Why is it any different when it comes to innovation? To paraphrase Senvirtne, if retailers don’t innovate, they could evaporate. The growth opportunity is there, but for some reason, it just doesn’t feel like a priority.
But it’s not fair for me to sit here and say that no retailers are innovating, because there are plenty that have taken amazing steps forward and shown their innovative sides. The ones that instantly spring to mind include birdsnest, Designerex, Surfstitch, THE ICONIC and Flora & Fauna. Then there are e-commerce businesses that are driving change. Again, my mind immediately goes to the likes of Preezie, dotdigital and Partnerize, which are encouraging a new way of thinking with their technologies in the digital space.

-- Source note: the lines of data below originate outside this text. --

-- ==== Sys2Proof/Word.lean ====
section
/-! DEFINITION. The word types of the NYM-9840 (spec/02 R24, R40; spec/06 R14). -/

namespace Sys2Proof

/-- One byte of memory. -/
abbrev Byte := BitVec 8
/-- A 32-bit register value or instruction word (R24, R40). -/
abbrev Word := BitVec 32
/-- A 64-bit value, held in an even and odd register pair (R27). -/
abbrev DWord := BitVec 64
/-- A 52-bit virtual or physical address (R14). -/
abbrev Addr := BitVec 52
/-- A tile descriptor of 128 bits (R30). -/
abbrev Desc := BitVec 128
/-- A lane mask: bit l for lane l of a warp (R242). -/
abbrev Mask := BitVec 32

end Sys2Proof
end

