-- ==== Sys2Proof/Machine/Translate.lean ====
section
/-! DEFINITION. From a virtual address to a byte: fixed windows, range registers, page tables,
physical regions and the peer window (spec/06 R145-R150, R156, R157; spec/13 R318-R321), and the
bytes behind them with page formats and poison (R73, R77, R189, R381-R383). -/

namespace Sys2Proof.Machine

/-- Kinds of access for permissions (R320). -/
inductive AKind where | load | store | atomic | fetch
  deriving DecidableEq, Repr

/-- The access writes. -/
def AKind.writes : AKind → Bool
  | .store | .atomic => true
  | .load | .fetch => false

/-- On whose behalf an access is made: the core of its windows (none for the scheduler), its address
space and mode, and the physical pages behind the group's logical pages. -/
structure Space where
  core : Option Nat
  ctx : Nat
  sup : Bool
  root : Nat
  pages : List Nat
  /-- physical pages of the core that a queued copy still reaches though they have been given up (R154) -/
  reach : List Nat
  deriving DecidableEq, Repr

/-- Where an address translates to: memory key, format attribute and the page's size in bytes. -/
structure Xlat where
  key : Nat
  fmt : Nat
  page : Nat
  /-- reached through a fixed window -/
  window : Bool
  /-- the unit that holds the data does not answer: a lost die (R388), or a peer behind a port that lost its link
  (R328); the access raises DATAERR at order 6 of R189 -/
  lost : Bool
  deriving DecidableEq, Repr

/-- The outcome of a translation or an access. -/
inductive Res (α : Type) where
  | ok (a : α)
  /-- a cause of R189 -/
  | bad (cause : Nat)
  /-- the page is being moved: the access waits at translation (R321) -/
  | wait
  deriving DecidableEq, Repr

/-- Continue after a success. -/
def Res.andThen {α β : Type} (x : Res α) (f : α → Res β) : Res β :=
  match x with
  | .ok a => f a
  | .bad c => .bad c
  | .wait => .wait

/-- An upper SRAM die is present (R10). -/
def State.hasUpper (s : State) (core : Nat) : Bool := s.upper.getLsbD (core / 128)
/-- LSCAP.PAGES of a core (R34). -/
def State.lsPages (s : State) (core : Nat) : Nat := if s.hasUpper core then 1536 else 768
/-- A compute die is lost (R387). -/
def State.dieLost (s : State) (d : Nat) : Bool :=
  match s.dies[d]? with
  | some x => x.link == .lost
  | none => false

/-! ### Fixed windows (R145, R149, R150) -/

/-- First byte of the fixed-window region and of its windows. -/
def windowRegion : Nat := 0xFFFC000000000
def lsWindow : Nat := 0xFFFF000000000
def groveWindow : Nat := 0xFFFE000000000
def talonWindow : Nat := 0xFFFD000000000

/-- The key of a local-store window offset (R149). -/
def lsOffset (core : Nat) (pages : List Nat) (off : Nat) : Option Nat :=
  (pages[off / 4096]?).map fun p => lsKey core (p * 4096 + off % 4096)

/-- The fixed-window region. -/
def State.windowXlat (s : State) (sp : Space) (write : Bool) (ea : Nat) : Res Xlat :=
  match sp.core with
  | none => .bad Cause.prot
  | some c =>
    if lsWindow ≤ ea ∧ ea < lsWindow + 2 ^ 23 then
      match lsOffset c sp.pages (ea - lsWindow) with
      | some k => .ok ⟨k, 0, 4096, true, false⟩
      | none => .bad Cause.prot
    else if groveWindow ≤ ea ∧ ea < groveWindow + 2 ^ 28 then
      let off := ea - groveWindow
      let tc := c / 32 * 32 + off / 2 ^ 23
      let page := off % 2 ^ 23 / 4096
      if s.lsPages tc ≤ page then .bad Cause.prot
      else if s.dieLost (tc / 128) then .ok ⟨lsKey tc (off % 2 ^ 23), 0, 4096, true, true⟩
      else
        match (s.core tc).groups.find? fun g => g.pages.contains page with
        | none => if tc = c ∧ sp.reach.contains page = true then .ok ⟨lsKey tc (off % 2 ^ 23), 0, 4096, true, false⟩
            else .bad Cause.prot
        | some g => if g.ctx = sp.ctx then .ok ⟨lsKey tc (off % 2 ^ 23), 0, 4096, true, false⟩ else .bad Cause.prot
    else if talonWindow ≤ ea ∧ ea < talonWindow + 2 ^ 20 ∧ sp.sup = true then
      if write && s.talonGuarded (c / 32) (ea - talonWindow) then .bad Cause.prot
      else .ok ⟨talonKey (c / 32) (ea - talonWindow), 0, 4096, true, false⟩
    else .bad Cause.prot

/-! ### Physical regions (R147, R148) -/

/-- The sender of a link, idle until it is first named. -/
def State.link (s : State) (l : Link) : LinkState :=
  (s.links.find? fun x => x.id == l).getD ⟨l, 0, [], 0, [], 0, [], [], [], false⟩

/-- Put the sender and receiver of a link. -/
def State.setLink (s : State) (x : LinkState) : State :=
  { s with links := x :: s.links.filter fun y => y.id != x.id }

/-- Traffic of the module crosses a link, whose flits are followed from then on (R385, R386). -/
def State.useLink (s : State) (l : Link) : State := if s.links.any fun x => x.id == l then s else s.setLink (s.link l)

/-- A link sends no new flit of a class: the class is paused (R386). -/
def State.classPaused (s : State) (l : Link) (c : TClass) : Bool := (s.link l).paused.any fun p => p.1 == c

/-- The Rolik port a request to a peer is routed over: routes are not visible (R328), so it is a free choice of the
16 ports (log 1). -/
def State.route (s : State) (endpoint : Nat) : Link := .rolik (s.choose (131072 + endpoint) 16)

/-- The port a request to a peer is routed over has lost its link (R328). -/
def State.routeDown (s : State) (endpoint : Nat) : Bool := !s.links.isEmpty && (s.link (s.route endpoint)).down

/-- The port a request to a peer is routed over takes no new flit of a class (R386). -/
def State.routePaused (s : State) (endpoint : Nat) (c : TClass) : Bool :=
  !s.links.isEmpty && s.classPaused (s.route endpoint) c

/-- An access of a core that has to leave its die waits: its die-to-die link is not up, or the request class is
paused on it (R386, R387). Whether the access has to leave the die is open (log 1). -/
def State.linkWaits (s : State) (core : Option Nat) : Bool :=
  match core with
  | none => false
  | some c =>
    let die := c / 128
    ((s.dies[die]?).any (fun d => d.link != .up && d.link != .lost) || s.classPaused (.d2d die) .request) &&
      s.choose (393216 + c) 2 == 1

/-- A span of n bytes meets device memory that firmware alone writes: the aperture and the export table and the management
area (R148, R329, R439). -/
def firmwareSpan (k n : Nat) : Bool :=
  let meets (lo hi : Nat) : Bool := decide (k < hi) && decide (lo < k + n)
  meets Config.apertureTable (Config.apertureTable + 4096) || meets Config.exportTable (Config.exportTable + 4096) ||
    meets Config.mgmtArea lpddrEnd

/-- A byte of device memory that firmware alone writes. -/
def firmwareOnly (pa : Nat) : Bool := firmwareSpan pa 1

/-- Record of a peer aperture (R148). -/
def State.aperture (s : State) (pa : Nat) : Nat := s.num (Config.apertureTable + 8 * (pa / 2 ^ 41 % 512)) 8

/-- A peer access names a valid aperture and an offset in the peer's memory (R148). -/
def State.peerBacked (s : State) (pa : Nat) : Bool := nbit (s.aperture pa) 18 && decide (pa % 2 ^ 41 < lpddrEnd)

/-- Endpoint of a peer access. -/
def State.peerEnd (s : State) (pa : Nat) : Nat := s.aperture pa % 2 ^ 18

/-- The memory key of a physical address, with the checks of R147 and R148, and whether the request is lost on
its way (R328). A peer behind a lost link is never asked whether it accepts. A store into memory that firmware alone
writes raises PROT (log 72). -/
def State.physical (s : State) (core : Option Nat) (pa : Nat) (write : Bool) : Res (Nat × Bool) :=
  if pa < lpddrEnd then
    (if write && firmwareOnly pa then .bad Cause.prot else if s.linkWaits core then .wait else .ok (pa, false))
  else if 2 ^ 50 ≤ pa ∧ pa < 2 ^ 51 then
    if s.linkWaits core then .wait
    else if Config.hostAccepts s.stepNo (pa - 2 ^ 50) then .ok (pa, false) else .bad Cause.prot
  else if 2 ^ 51 ≤ pa ∧ pa < 2 ^ 51 + 2 ^ 50 then
    let e := s.peerEnd pa
    let off := pa % 2 ^ 41
    if !s.peerBacked pa then .bad Cause.prot
    else if s.linkWaits core then .wait
    else if s.routeDown e then .ok (peerKey e off, true)
    else if s.routePaused e .request then .wait
    else if Config.peerAccepts s.stepNo Config.ownEndpoint e off write then .ok (peerKey e off, false)
    else .bad Cause.prot
  else .bad Cause.prot

/-- The home of a physical address in edge-ordered memory, whatever it accepts; none for lease-domain memory and
where nothing is. -/
def State.edgeHome (s : State) (pa : Nat) : Option Nat :=
  if 2 ^ 50 ≤ pa ∧ pa < 2 ^ 51 then some pa
  else if (2 ^ 51 ≤ pa ∧ pa < 2 ^ 51 + 2 ^ 50) ∧ s.peerBacked pa = true then
    some (peerKey (s.peerEnd pa) (pa % 2 ^ 41))
  else none

/-- What the entry of an address maps it to, and what it permits (orders 3 and 4 of R189 apart). -/
structure Mapped where
  pa : Nat
  fmt : Nat
  /-- bytes of the page -/
  page : Nat
  rd : Bool
  wr : Bool
  ex : Bool
  usr : Bool

/-! ### Range registers (R156, R157) -/

namespace Range
def vbase (e : RangeEntry) : Nat := fld e 51 0
def vlimit (e : RangeEntry) : Nat := fld e 115 64
def pbase (e : RangeEntry) : Nat := fld e 179 128
def valid (e : RangeEntry) : Bool := bitAt e 192
def fmt (e : RangeEntry) : Nat := fld e 200 197
def geom (e : RangeEntry) : Nat := fld e 203 201
end Range

/-- A legal FMT and GEOM pair (R73), the page size apart. -/
def fmtPair (fmt geom : Nat) : Bool :=
  (decide (fmt ≤ 6) && geom == 0) || ((fmt == 7 || fmt == 8) && geom == 1)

All of these businesses are innovating in their own ways, and it doesn’t feel like they’re simply doing things because they have to – it feels like a natural progression. And with this attitude, they’re leading the way.
Project NGAGE | via NRF
What does the future hold? I don’t know exactly, but there are plenty of clues we’ve been given. Retailers are introducing live stream shopping, which is especially large in countries such as China. Other innovations include NFTs, which may be amazing in theory, but have plenty of downsides (see: the planet).
Other retailers that have broken the mould include IKEA, which hosted a digital festival in September 2021 with an array of DJs, cooking lessons and interior makeovers. Attendees were invited to look at more than 100 different houses, finding inspiration from the IKEA-packed rooms on each slide.
We recently hit the two year anniversary of working from home in Australia due to the pandemic. Online sale spikes are no longer unprecedented. The adoption of online retail is no longer a phase.
Is e-commerce innovation dead? Not yet. But retailers need to take the next step forward towards innovation if they want to keep the momentum going.